(Data records Opens)
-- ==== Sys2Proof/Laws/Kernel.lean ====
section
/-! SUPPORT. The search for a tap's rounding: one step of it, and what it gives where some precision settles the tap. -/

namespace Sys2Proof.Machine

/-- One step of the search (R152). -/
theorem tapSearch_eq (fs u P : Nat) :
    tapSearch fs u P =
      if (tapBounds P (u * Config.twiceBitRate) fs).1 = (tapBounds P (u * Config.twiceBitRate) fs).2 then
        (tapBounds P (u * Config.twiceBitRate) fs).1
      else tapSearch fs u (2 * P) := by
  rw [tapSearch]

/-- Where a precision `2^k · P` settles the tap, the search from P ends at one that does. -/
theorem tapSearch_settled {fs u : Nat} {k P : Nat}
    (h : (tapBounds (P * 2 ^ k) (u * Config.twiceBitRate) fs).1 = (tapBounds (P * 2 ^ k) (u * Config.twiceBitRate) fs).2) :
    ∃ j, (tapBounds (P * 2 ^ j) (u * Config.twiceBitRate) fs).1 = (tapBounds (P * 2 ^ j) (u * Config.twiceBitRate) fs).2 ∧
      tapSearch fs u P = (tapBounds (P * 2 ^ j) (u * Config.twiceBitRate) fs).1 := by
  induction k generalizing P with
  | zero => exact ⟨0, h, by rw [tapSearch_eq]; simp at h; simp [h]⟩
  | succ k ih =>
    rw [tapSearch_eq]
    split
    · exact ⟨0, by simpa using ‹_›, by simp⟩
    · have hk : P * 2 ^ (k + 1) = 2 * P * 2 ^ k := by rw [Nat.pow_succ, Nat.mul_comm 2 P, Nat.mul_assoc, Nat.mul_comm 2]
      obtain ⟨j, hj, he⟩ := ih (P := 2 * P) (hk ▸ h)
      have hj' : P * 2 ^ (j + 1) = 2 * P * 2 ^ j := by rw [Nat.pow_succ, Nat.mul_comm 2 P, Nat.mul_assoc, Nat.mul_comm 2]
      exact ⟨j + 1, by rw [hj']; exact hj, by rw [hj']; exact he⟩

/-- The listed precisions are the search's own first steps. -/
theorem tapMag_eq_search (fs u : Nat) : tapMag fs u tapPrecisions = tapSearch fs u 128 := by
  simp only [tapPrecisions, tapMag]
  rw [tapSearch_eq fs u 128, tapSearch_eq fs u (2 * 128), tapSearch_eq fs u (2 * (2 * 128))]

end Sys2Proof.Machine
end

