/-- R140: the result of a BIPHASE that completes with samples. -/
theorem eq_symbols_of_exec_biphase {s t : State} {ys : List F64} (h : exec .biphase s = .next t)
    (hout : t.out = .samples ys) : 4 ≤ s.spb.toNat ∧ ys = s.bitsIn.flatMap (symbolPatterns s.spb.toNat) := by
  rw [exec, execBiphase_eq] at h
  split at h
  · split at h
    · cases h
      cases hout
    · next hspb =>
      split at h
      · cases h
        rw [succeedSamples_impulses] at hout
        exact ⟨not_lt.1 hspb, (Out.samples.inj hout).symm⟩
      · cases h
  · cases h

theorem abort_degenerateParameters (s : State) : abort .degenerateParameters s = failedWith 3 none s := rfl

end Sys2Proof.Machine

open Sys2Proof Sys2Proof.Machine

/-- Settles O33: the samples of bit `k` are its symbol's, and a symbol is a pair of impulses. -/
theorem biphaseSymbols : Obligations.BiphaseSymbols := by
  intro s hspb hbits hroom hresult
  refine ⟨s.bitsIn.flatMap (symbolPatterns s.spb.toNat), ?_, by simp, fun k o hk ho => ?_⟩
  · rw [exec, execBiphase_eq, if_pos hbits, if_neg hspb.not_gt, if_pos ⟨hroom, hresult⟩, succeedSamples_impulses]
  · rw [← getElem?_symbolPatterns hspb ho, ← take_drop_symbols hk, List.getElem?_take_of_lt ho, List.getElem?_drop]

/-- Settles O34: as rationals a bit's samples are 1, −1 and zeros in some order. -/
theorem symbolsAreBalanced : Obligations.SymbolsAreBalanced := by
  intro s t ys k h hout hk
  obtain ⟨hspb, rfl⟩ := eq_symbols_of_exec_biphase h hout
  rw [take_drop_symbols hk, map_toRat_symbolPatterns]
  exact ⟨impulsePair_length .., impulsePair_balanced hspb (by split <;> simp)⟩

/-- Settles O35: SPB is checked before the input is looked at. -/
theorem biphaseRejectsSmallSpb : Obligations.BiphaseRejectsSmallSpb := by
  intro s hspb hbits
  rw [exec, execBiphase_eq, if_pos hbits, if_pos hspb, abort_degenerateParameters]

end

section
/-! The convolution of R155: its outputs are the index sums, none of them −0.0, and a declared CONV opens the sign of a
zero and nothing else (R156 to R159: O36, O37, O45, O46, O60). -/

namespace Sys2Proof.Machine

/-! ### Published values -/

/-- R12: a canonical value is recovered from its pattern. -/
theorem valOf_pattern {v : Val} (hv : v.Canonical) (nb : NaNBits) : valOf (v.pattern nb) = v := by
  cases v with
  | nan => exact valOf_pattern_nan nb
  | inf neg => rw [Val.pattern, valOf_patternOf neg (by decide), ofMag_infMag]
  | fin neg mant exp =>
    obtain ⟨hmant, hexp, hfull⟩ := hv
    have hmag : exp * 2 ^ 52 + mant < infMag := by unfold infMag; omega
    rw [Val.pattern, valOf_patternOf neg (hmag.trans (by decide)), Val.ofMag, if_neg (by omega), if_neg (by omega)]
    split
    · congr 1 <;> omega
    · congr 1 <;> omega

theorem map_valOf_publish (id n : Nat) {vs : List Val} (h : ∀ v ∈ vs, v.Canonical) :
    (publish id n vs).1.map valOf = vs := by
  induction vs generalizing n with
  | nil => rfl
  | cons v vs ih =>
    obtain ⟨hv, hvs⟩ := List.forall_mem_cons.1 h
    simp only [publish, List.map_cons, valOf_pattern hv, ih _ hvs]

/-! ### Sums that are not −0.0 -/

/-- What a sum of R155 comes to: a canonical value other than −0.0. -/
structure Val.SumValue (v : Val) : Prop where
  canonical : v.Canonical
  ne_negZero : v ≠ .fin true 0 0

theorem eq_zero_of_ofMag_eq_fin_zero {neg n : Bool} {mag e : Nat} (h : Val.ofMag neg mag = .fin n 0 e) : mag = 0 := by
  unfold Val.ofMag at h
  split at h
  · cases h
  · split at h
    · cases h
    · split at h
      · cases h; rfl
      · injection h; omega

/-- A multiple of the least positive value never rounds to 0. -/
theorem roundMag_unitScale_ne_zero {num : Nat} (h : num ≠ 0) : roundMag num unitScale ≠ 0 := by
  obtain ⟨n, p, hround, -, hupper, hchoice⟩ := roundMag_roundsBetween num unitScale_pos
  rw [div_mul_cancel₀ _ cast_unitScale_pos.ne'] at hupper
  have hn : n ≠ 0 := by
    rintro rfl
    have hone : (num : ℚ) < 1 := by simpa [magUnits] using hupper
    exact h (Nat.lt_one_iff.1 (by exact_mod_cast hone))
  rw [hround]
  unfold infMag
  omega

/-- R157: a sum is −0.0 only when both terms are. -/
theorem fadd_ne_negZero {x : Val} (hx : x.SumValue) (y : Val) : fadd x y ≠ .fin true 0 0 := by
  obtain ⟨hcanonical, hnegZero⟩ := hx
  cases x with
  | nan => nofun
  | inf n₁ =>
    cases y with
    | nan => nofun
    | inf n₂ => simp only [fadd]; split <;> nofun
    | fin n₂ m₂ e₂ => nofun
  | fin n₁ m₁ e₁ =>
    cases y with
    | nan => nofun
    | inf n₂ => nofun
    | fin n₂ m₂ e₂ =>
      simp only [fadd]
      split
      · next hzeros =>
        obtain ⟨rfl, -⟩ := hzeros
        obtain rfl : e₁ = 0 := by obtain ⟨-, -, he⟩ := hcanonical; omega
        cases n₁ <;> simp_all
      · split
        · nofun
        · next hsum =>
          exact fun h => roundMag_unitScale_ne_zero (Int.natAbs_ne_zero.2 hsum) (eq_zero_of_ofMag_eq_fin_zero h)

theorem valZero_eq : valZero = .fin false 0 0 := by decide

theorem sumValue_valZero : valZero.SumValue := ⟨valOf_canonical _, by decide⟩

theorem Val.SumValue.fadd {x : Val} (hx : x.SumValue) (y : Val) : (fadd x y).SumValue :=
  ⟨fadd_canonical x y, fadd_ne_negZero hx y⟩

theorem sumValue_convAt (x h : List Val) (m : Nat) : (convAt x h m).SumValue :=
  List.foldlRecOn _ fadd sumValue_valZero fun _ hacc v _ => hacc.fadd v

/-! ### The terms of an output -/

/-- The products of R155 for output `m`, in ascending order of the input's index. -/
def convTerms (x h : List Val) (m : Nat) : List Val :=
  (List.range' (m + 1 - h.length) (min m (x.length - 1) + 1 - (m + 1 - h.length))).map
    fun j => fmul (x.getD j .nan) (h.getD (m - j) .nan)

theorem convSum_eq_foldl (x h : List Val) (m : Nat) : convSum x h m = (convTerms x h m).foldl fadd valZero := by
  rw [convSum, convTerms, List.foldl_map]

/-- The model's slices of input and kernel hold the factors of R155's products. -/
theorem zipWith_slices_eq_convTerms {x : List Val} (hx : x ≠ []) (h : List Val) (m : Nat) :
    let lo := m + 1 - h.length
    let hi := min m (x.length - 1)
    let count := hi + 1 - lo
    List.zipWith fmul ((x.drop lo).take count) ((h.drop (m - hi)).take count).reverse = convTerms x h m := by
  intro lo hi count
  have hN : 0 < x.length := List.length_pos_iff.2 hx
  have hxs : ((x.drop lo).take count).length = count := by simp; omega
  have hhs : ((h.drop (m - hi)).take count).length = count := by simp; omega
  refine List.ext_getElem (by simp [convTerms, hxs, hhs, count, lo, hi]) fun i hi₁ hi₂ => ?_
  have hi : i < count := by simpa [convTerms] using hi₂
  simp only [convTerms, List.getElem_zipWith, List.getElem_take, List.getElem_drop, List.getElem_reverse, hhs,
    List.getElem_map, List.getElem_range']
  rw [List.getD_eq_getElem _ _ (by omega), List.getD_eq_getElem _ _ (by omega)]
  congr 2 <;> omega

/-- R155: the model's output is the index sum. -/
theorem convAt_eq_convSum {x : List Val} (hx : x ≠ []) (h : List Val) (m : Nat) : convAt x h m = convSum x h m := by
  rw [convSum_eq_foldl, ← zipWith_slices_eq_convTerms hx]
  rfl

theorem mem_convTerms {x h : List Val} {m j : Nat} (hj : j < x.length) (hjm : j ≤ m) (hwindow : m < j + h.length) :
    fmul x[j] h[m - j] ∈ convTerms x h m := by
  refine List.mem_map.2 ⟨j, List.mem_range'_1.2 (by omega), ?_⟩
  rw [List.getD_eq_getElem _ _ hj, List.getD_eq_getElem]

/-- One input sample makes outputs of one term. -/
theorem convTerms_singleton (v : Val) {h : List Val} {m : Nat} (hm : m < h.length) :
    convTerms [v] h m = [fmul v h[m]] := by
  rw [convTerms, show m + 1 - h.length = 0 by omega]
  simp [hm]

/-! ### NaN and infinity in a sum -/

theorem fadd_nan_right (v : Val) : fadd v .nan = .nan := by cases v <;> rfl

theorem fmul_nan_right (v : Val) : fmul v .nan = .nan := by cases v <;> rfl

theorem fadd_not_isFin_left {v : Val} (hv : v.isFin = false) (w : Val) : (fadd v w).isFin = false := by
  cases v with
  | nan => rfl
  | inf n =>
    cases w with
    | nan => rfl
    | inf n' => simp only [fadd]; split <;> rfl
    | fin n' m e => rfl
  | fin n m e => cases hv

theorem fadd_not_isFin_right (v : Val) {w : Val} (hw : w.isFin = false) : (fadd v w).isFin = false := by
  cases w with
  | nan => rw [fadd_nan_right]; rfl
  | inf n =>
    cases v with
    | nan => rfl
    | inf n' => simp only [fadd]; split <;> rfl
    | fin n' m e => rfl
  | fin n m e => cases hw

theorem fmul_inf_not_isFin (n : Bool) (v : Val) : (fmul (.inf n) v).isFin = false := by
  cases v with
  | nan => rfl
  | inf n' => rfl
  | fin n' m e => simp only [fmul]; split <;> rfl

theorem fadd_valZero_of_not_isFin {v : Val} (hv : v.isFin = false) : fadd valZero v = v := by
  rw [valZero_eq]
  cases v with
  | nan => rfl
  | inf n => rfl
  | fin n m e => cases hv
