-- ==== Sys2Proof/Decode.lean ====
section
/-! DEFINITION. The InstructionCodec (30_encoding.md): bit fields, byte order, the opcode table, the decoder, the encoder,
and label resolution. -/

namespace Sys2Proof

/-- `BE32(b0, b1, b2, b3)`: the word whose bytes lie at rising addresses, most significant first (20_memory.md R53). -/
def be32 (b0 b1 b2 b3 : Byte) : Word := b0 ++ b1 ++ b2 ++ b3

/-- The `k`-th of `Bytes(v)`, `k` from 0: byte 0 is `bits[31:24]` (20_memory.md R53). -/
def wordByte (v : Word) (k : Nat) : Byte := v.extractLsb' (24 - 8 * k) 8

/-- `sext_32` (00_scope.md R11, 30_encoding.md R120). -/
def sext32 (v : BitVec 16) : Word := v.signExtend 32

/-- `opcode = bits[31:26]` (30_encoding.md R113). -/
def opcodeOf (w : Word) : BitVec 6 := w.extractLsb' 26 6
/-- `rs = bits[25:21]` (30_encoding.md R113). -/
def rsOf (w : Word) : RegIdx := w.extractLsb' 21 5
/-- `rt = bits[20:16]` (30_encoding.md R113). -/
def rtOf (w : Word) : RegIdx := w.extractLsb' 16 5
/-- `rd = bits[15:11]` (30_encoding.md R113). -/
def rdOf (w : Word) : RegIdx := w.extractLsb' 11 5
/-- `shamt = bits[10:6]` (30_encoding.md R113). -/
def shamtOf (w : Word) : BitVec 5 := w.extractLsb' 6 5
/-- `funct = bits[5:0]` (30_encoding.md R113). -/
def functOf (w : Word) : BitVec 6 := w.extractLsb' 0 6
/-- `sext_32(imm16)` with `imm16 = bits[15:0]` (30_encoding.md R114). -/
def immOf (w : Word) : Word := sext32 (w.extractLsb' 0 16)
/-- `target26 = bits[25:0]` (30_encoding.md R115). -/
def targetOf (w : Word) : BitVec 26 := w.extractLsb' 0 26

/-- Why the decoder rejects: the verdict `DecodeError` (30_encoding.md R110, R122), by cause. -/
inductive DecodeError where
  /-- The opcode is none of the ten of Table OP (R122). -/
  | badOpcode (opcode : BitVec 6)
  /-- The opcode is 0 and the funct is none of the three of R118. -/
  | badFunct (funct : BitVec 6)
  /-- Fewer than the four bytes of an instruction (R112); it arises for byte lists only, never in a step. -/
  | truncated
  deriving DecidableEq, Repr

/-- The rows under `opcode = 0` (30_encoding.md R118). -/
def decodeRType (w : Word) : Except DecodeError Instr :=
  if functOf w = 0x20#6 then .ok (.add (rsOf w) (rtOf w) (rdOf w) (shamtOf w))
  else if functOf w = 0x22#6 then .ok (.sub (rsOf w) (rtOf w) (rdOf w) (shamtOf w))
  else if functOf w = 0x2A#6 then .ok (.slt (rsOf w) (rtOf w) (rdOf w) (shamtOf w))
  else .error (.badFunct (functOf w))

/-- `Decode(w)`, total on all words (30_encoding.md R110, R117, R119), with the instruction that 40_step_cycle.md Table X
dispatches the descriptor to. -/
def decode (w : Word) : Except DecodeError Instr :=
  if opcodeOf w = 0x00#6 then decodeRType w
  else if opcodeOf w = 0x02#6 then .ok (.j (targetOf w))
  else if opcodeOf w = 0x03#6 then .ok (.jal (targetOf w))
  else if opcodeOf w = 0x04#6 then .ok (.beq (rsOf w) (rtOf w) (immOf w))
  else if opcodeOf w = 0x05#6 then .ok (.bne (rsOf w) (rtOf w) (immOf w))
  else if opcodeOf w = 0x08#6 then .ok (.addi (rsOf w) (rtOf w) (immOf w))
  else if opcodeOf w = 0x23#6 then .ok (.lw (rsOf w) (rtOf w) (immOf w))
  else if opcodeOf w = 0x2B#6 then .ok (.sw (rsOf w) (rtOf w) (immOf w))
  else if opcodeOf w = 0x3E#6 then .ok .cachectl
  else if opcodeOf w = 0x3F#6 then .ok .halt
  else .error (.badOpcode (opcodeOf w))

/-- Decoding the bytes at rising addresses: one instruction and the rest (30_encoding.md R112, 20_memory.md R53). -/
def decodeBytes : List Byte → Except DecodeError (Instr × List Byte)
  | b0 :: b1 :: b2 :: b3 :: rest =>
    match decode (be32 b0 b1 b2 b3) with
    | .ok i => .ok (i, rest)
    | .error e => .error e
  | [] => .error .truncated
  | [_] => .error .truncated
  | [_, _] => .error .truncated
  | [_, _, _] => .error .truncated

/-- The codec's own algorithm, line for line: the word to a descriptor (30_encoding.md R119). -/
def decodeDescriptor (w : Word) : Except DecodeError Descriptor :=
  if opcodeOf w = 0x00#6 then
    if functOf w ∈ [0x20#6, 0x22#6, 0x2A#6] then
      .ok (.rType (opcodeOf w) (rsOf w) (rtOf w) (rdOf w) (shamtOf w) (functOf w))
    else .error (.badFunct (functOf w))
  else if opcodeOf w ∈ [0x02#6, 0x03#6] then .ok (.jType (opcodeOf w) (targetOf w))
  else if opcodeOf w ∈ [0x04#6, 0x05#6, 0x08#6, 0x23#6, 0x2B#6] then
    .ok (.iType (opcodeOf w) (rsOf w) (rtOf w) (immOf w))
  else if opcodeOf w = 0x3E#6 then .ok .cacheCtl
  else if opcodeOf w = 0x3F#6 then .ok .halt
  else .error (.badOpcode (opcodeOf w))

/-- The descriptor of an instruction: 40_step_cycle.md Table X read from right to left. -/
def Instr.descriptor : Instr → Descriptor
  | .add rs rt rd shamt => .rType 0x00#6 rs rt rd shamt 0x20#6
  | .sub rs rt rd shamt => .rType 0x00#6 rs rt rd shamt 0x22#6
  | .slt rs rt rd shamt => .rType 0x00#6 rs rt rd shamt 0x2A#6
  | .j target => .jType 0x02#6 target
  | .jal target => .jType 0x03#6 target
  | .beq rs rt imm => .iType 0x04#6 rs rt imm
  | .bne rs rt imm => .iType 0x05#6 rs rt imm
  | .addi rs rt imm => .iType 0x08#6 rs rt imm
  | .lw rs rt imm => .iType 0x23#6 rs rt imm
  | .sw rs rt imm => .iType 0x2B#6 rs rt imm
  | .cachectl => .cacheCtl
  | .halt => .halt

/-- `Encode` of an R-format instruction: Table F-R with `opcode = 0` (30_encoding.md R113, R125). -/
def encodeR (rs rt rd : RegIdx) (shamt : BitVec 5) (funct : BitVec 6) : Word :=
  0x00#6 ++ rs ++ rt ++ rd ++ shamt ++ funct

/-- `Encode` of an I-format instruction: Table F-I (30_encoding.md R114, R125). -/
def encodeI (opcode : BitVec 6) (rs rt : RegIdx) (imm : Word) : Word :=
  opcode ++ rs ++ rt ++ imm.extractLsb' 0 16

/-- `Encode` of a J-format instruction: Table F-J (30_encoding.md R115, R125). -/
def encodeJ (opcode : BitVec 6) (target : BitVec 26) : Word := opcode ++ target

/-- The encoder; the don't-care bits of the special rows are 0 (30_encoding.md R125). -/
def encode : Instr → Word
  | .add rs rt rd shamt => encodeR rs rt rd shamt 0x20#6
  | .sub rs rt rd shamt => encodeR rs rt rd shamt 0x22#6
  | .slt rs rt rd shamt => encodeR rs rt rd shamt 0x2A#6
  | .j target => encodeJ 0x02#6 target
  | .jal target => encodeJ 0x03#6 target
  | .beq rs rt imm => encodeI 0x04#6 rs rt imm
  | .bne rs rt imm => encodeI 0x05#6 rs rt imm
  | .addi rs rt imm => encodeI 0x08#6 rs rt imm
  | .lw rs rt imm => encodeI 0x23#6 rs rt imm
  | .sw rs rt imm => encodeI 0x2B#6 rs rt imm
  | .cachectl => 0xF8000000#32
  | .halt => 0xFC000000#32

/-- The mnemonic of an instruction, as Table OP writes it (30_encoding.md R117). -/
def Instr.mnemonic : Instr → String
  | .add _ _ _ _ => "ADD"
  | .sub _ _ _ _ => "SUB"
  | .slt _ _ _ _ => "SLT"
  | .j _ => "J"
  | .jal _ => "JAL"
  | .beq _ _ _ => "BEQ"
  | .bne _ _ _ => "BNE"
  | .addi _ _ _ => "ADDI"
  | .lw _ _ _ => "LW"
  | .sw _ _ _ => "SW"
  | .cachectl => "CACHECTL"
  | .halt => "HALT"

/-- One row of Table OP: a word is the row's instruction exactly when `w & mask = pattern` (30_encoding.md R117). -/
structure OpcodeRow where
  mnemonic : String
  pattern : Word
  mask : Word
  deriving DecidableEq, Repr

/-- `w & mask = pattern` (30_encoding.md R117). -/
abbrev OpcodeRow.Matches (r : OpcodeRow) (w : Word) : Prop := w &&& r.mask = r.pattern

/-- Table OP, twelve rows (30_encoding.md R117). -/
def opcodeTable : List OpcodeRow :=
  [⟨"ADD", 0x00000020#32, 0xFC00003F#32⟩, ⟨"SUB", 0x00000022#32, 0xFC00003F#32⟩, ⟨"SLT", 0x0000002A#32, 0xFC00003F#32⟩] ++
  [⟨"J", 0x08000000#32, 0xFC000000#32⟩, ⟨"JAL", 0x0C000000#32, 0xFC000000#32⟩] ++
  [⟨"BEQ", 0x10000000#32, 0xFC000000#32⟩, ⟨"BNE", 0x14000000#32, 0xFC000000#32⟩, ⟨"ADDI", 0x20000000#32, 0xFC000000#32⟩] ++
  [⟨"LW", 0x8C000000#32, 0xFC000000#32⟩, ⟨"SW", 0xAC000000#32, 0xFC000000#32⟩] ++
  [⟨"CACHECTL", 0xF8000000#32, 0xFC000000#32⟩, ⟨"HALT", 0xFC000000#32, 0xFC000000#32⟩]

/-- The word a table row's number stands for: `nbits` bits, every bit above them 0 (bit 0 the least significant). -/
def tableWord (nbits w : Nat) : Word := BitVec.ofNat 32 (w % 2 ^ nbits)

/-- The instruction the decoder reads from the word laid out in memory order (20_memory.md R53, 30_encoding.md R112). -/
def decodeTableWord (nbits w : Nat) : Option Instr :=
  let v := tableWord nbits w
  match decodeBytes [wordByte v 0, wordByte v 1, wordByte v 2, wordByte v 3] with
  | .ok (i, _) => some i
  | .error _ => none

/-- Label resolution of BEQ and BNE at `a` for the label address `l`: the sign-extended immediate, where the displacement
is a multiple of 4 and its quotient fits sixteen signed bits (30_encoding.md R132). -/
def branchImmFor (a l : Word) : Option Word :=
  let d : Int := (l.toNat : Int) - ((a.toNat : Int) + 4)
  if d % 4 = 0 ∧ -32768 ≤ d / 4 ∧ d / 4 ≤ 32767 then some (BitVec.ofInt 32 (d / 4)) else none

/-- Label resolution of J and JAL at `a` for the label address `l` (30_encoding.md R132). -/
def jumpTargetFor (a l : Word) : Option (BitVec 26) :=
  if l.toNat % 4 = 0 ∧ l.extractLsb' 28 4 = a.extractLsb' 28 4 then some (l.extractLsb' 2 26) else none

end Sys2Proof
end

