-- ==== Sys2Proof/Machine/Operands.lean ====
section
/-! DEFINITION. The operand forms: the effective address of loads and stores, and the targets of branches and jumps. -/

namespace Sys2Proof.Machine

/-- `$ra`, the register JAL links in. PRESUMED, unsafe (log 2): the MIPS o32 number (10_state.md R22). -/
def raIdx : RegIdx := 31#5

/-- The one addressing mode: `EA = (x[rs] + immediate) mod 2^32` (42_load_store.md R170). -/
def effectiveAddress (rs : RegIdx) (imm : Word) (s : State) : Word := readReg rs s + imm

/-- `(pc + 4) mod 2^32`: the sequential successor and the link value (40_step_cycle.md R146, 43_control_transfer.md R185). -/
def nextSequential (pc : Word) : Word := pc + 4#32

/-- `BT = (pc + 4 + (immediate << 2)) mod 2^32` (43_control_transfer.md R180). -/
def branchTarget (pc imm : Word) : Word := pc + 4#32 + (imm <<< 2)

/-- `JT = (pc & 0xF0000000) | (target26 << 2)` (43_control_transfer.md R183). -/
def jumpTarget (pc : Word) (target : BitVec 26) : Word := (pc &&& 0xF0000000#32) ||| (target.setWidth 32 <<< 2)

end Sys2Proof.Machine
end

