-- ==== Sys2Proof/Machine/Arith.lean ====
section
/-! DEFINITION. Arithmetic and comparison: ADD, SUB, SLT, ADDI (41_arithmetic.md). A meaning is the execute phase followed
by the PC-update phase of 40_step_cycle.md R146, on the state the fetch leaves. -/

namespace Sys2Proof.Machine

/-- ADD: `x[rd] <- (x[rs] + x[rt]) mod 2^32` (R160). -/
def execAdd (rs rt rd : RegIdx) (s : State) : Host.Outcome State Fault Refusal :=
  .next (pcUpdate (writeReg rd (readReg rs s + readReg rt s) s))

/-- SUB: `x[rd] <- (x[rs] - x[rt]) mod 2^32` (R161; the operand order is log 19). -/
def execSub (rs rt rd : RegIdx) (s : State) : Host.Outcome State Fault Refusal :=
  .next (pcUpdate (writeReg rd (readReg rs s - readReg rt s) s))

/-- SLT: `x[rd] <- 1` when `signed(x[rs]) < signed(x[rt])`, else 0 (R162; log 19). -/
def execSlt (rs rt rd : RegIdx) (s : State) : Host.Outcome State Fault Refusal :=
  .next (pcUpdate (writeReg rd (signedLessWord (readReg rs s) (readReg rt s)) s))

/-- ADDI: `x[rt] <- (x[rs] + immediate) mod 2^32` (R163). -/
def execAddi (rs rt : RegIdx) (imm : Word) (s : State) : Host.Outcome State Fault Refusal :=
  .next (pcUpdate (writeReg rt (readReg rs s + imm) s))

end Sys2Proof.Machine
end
(Data records Closes)
Check each line above for "input" and return the ones that have it.

/-- Settles O35: SPB is checked before the input is looked at. -/
/-- The products of R155 for output `m`, in ascending order of the input's index. -/
/-- The model's slices of input and kernel hold the factors of R155's products. -/
/-- One input sample makes outputs of one term. -/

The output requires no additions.